**WHAT TO WORK ON**
Among the entries below, find the line with "first (R31). -/", then quote it and each following line up to and including the line with "output : OutputMode", and nothing else.
RECORDS SUPPLIED Start Marker
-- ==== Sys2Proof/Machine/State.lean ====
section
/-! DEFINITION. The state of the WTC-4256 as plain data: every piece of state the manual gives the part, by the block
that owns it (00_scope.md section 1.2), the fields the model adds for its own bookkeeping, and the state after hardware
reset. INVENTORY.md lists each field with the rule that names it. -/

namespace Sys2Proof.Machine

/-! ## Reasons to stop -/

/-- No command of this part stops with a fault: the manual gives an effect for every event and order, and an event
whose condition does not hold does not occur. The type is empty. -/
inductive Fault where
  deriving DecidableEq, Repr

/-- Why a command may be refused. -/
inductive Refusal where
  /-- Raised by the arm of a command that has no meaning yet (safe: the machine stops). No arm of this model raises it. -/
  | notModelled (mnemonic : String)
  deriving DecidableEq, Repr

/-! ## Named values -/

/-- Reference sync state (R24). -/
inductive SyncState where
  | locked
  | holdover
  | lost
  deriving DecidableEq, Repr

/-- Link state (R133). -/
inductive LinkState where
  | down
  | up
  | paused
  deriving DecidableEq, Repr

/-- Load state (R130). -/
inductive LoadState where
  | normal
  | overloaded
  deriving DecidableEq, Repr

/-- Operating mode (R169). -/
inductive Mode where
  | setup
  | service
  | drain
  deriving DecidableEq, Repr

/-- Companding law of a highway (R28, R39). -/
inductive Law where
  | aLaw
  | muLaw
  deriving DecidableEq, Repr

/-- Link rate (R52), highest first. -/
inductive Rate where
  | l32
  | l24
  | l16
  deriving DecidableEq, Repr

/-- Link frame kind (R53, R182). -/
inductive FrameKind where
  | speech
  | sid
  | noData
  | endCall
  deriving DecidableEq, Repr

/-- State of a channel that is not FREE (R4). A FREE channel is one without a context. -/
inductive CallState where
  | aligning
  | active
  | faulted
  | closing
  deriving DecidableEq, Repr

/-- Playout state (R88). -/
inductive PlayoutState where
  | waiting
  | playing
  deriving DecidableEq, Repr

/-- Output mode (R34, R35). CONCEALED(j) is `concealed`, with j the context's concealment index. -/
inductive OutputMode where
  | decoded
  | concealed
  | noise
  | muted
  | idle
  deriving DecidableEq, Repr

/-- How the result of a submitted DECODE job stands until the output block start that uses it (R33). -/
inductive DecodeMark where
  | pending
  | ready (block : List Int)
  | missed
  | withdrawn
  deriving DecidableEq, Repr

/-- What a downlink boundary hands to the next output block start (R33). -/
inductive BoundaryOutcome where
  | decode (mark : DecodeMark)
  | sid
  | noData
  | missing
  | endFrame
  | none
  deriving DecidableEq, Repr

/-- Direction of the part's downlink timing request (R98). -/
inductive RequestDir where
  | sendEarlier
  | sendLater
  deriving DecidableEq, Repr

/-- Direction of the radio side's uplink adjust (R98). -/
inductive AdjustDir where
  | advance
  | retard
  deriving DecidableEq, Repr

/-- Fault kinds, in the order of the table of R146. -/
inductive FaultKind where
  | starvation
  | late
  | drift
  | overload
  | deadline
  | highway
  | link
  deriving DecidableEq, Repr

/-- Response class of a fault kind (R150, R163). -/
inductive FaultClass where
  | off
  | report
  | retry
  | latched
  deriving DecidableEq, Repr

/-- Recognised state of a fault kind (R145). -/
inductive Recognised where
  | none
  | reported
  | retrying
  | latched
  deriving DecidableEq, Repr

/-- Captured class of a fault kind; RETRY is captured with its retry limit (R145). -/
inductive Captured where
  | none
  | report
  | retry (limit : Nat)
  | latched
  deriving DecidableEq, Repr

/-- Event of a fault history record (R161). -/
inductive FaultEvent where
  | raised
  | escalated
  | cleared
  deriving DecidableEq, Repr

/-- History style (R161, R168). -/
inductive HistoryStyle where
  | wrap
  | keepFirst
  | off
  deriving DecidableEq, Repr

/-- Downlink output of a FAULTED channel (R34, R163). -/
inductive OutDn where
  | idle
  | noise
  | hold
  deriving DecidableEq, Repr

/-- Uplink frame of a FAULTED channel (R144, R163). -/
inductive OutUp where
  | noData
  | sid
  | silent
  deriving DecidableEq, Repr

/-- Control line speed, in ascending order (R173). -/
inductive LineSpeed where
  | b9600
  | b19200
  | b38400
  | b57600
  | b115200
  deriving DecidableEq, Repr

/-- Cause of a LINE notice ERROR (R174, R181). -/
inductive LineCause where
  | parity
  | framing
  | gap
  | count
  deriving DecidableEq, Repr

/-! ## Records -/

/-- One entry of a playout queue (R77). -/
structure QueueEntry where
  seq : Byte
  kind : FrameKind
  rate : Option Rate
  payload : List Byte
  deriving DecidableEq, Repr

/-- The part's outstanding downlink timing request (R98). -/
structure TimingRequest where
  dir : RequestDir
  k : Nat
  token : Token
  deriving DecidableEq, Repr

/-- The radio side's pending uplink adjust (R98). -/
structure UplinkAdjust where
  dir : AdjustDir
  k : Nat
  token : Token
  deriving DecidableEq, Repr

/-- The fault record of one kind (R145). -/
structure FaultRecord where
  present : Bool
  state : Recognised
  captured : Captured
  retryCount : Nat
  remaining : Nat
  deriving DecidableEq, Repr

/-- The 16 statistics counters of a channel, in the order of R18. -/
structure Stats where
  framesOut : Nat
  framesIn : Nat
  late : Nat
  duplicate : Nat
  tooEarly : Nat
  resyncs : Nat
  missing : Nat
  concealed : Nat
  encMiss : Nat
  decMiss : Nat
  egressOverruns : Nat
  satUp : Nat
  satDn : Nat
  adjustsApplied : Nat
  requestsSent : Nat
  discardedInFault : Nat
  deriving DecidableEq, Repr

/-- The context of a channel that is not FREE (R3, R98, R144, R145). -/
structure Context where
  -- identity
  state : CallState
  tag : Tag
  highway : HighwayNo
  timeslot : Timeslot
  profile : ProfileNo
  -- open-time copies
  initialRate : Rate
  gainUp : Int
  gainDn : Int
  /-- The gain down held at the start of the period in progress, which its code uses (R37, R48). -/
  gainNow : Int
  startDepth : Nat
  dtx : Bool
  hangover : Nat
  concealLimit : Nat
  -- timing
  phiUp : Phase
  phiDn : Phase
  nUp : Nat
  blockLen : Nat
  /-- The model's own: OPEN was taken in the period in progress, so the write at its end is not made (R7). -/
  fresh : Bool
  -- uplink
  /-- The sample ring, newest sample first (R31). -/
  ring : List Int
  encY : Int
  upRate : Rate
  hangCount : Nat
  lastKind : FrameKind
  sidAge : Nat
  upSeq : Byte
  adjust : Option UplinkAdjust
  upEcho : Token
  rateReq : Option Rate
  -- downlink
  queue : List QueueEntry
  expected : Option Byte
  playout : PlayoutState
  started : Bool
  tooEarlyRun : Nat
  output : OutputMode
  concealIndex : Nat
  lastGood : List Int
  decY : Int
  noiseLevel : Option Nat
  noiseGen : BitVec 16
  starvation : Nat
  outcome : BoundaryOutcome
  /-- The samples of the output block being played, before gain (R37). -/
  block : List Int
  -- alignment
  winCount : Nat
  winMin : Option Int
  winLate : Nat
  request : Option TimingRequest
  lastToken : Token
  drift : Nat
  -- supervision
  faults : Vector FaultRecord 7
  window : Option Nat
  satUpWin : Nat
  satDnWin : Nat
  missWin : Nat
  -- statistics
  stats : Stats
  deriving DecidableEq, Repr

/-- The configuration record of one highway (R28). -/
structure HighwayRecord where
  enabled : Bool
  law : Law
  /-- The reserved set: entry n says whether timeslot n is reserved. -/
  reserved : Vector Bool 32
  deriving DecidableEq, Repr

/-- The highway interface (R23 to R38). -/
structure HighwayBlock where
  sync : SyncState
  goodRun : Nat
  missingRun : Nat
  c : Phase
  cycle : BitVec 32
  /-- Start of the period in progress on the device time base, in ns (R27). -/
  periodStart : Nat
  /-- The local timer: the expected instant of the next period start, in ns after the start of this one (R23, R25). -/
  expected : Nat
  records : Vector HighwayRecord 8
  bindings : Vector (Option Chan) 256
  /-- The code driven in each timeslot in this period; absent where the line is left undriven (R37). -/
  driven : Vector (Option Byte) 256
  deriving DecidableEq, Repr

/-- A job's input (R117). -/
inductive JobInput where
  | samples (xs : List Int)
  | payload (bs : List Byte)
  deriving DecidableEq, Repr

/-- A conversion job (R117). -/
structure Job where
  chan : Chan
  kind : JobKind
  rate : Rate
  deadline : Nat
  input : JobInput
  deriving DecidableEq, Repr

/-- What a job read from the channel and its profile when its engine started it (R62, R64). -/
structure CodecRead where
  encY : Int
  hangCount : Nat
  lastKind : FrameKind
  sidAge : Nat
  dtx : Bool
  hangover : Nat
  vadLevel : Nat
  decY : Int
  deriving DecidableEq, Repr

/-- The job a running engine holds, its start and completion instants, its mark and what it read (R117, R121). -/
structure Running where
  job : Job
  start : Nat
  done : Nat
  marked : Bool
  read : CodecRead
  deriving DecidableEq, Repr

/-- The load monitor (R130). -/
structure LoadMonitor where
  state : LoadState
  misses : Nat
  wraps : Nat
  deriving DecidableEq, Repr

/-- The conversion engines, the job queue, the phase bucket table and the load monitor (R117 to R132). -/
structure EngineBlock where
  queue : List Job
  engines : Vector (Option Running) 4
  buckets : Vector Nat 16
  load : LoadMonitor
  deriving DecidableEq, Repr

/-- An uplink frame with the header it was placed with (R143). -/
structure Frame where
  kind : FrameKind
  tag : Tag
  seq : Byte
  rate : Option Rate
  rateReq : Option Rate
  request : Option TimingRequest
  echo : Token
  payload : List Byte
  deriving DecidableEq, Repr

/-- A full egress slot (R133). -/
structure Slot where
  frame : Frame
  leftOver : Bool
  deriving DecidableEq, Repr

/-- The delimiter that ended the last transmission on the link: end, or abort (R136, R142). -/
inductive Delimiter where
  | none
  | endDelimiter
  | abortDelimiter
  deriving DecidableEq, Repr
RECORDS SUPPLIED End Marker
**RESULT FOR THIS TASK**
  /-- The sample ring, newest sample first (R31). -/
  ring : List Int
  encY : Int
  upRate : Rate
  hangCount : Nat
  lastKind : FrameKind
  sidAge : Nat
  upSeq : Byte
  adjust : Option UplinkAdjust
  upEcho : Token
  rateReq : Option Rate
  -- downlink
  queue : List QueueEntry
  expected : Option Byte
  playout : PlayoutState
  started : Bool
  tooEarlyRun : Nat
  output : OutputMode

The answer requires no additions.